* _WORK ORDER_
From the line with "(h : s.inbox" through the line with "simp only [step, hf, hd]", repeat the entries verbatim, both end lines included, and add nothing.

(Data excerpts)
==========

-- ==== Sys2Proof/Proofs/Scope.lean ====
section
/-! PROOFS. The statements of 00_scope.md: a step runs the decoded operation (R14), the statistical mode (R15), and the
extended counts that fit in `SAMPLE_BITS` bits (R11). -/

namespace Sys2Proof.Machine

/-! ### One step (R14, R73) -/

/-- The oldest issued operation is the next one, with its payload on the ports (R73, R101). -/
theorem fetch_of_inbox {s : State} {x : Issue} {rest : List Issue} (h : s.inbox = x :: rest) :
    s.fetch = some (x.word, { s with port := x.ports, inbox := rest }) := by
  unfold State.fetch
  rw [h]

theorem step_of_fetch {s s1 : State} {w : OpWord} {i : Instr} (hf : s.fetch = some (w, s1))
    (hd : decode w = .ok i) : step s = exec i s1 := by
  simp only [step, hf, hd]

/-- Settles O4: the fetch and the decoding of R73 are all that a step adds to `exec`. -/
theorem stepRunsTheDecodedOperation : Obligations.StepRunsTheDecodedOperation :=
  fun _ _ _ _ hin hd => step_of_fetch (fetch_of_inbox hin) hd

/-! ### The statistical mode (R15) -/

/-- `a` is as good a mode of `xs` as `b`: more frequent, or equally frequent and not greater. -/
def AsGoodMode (xs : List Nat) (a b : Nat) : Prop :=
  xs.count b ≤ xs.count a ∧ (xs.count b = xs.count a → a ≤ b)

theorem AsGoodMode.refl (xs : List Nat) (a : Nat) : AsGoodMode xs a a := ⟨le_rfl, fun _ => le_rfl⟩

theorem AsGoodMode.trans {xs : List Nat} {a b c : Nat} (hab : AsGoodMode xs a b) (hbc : AsGoodMode xs b c) :
    AsGoodMode xs a c := by
  obtain ⟨hcount, hle⟩ := hab
  obtain ⟨hcount', hle'⟩ := hbc
  exact ⟨hcount'.trans hcount, fun heq => (hle (by omega)).trans (hle' (by omega))⟩

/-- `betterMode` answers one of its two values, and one as good as both. -/
theorem betterMode_spec (xs : List Nat) (a x : Nat) :
    (betterMode xs a x = a ∨ betterMode xs a x = x) ∧
      AsGoodMode xs (betterMode xs a x) a ∧ AsGoodMode xs (betterMode xs a x) x := by
  unfold betterMode
  split
  · exact ⟨.inr rfl, ⟨by omega, by omega⟩, .refl xs x⟩
  · exact ⟨.inl rfl, .refl xs a, ⟨by omega, by omega⟩⟩

/-- Folding `betterMode` along `ys` answers the start or a member of `ys`, and one as good as all of them. -/
theorem foldl_betterMode_spec (xs ys : List Nat) (a : Nat) :
    ys.foldl (betterMode xs) a ∈ a :: ys ∧
      ∀ y ∈ a :: ys, AsGoodMode xs (ys.foldl (betterMode xs) a) y := by
  induction ys generalizing a with
  | nil => simp [AsGoodMode.refl]
  | cons x ys ih =>
    obtain ⟨hmem, hbest⟩ := ih (betterMode xs a x)
    obtain ⟨hpick, hleft, hright⟩ := betterMode_spec xs a x
    have hstart := hbest _ List.mem_cons_self
    have hsub : betterMode xs a x :: ys ⊆ a :: x :: ys := by
      intro y hy
      rcases List.mem_cons.mp hy with rfl | hy
      · rcases hpick with h | h <;> simp [h]
      · simp [hy]
    refine ⟨hsub hmem, fun y hy => ?_⟩
    rcases List.mem_cons.mp hy with rfl | hy
    · exact hstart.trans hleft
    · rcases List.mem_cons.mp hy with rfl | hy
      · exact hstart.trans hright
      · exact hbest y (List.mem_cons_of_mem _ hy)
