-- ==== Sys2Proof/Machine/Operands.lean ====
section
/-!
DEFINITION. What the commands compute from their operands and the configuration: the argument checks of `READ` and
`DUMP` (spec/43_read_protocol.md R192, R200), the transfer frame (R191, spec/20_memory.md R61), the chunks of a dump
(R200, R201), and the value of the expander's output register (spec/41_expander_select.md R141). Addresses are
naturals here, as R12 asks.
-/

namespace Sys2Proof.Machine

/-! ### Addresses and frames -/

/-- The size of the address space of device `d`: `2^(8*ADDR_BYTES[d])` (R192). -/
def addrLimit (c : Config) (d : Device) : Nat := 2 ^ (8 * (c.desc d).addrBytes)

/-- R192: whether `READ d, a, n` is rejected. -/
def readArgsBad (c : Config) (d : Device) (a n : Nat) : Bool :=
  decide (addrLimit c d ≤ a) || decide (c.maxLen < n)

/-- R200: whether `DUMP d, a, L` is rejected. -/
def dumpArgsBad (c : Config) (d : Device) (a len : Nat) : Bool :=
  decide (addrLimit c d ≤ a) || decide (addrLimit c d < a + len)

/-- `a[8k+7:8k]` (R191). -/
def addrByte (a k : Nat) : Byte := BitVec.ofNat 8 (a / 2 ^ (8 * k))

/-- The address bytes `a[8k+7:8k]` for `k = A-1` down to 0: the most significant first (R61, R191). -/
def addrBytesOf (a : Nat) : Nat → List Byte
  | 0 => []
  | k + 1 => addrByte a k :: addrBytesOf a k

/-- `frame(d, a)`: the opcode, then the address bytes (R191). -/
def frame (c : Config) (d : Device) (a : Nat) : List Byte :=
  (c.desc d).readOpcode :: addrBytesOf a (c.desc d).addrBytes

/-- The phase of the frame byte that has `left` frame bytes after it, in a frame of `A` address bytes (R45): the opcode
has `A` after it, and `a[8k+7:8k]` has `k`. -/
def framePhaseOf (A left : Nat) : FramePhase := if left = A then .opcode else .address left

/-! ### Chunks of a dump -/

/-- One chunk of a dump: its address, its length, and the count that remained when it began. -/
structure Chunk where
  pos : Nat
  len : Nat
  rem : Nat
  deriving DecidableEq, Repr

/-- R200: the chunk size `C`. -/
def chunkSize (c : Config) (len : Nat) : Nat := if c.maxBurst = 0 then len else c.maxBurst

/-- R200's loop as the list of its passes. Each pass lowers `rem` by at least 1, so `fuel = rem` is enough. -/
def chunksFrom (size : Nat) : (fuel pos rem : Nat) → List Chunk
  | 0, _, _ => []
  | fuel + 1, pos, rem =>
    if rem = 0 then []
    else
      let k := min size rem
      { pos := pos, len := k, rem := rem } :: chunksFrom size fuel (pos + k) (rem - k)

/-- The chunks of `DUMP d, a, L` (R200, R201). -/
def dumpChunks (c : Config) (a len : Nat) : List Chunk := chunksFrom (chunkSize c len) len a len

/-! ### The output register -/

/-- `v[i] <- b` (R12). -/
def setBit (v : RegValue) (i : Nat) (b : Bool) : RegValue :=
  if b then v ||| (1#16 <<< i) else v &&& ~~~(1#16 <<< i)

/-- R141: the level of device `d`'s line in the value that selects `t`; the assert level is 0 for active-low lines. -/
def selLevel (c : Config) (t : Option Device) (d : Device) : Bool :=
  if t = some d then !c.selActiveLow else c.selActiveLow

/-- R141: `sel_value(t)`. -/
def selValue (c : Config) (t : Option Device) : RegValue :=
  setBit (setBit c.outBase c.flash.selLine (selLevel c t .flash)) c.eeprom.selLine (selLevel c t .eeprom)

end Sys2Proof.Machine
end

==========

* _TASK OUTPUT_
theorem fetch_of_inbox {s : State} {x : Issue} {rest : List Issue} (h : s.inbox = x :: rest) :
    s.fetch = some (x.word, { s with port := x.ports, inbox := rest }) := by
  unfold State.fetch
  rw [h]

theorem step_of_fetch {s s1 : State} {w : OpWord} {i : Instr} (hf : s.fetch = some (w, s1))
    (hd : decode w = .ok i) : step s = exec i s1 := by
  simp only [step, hf, hd]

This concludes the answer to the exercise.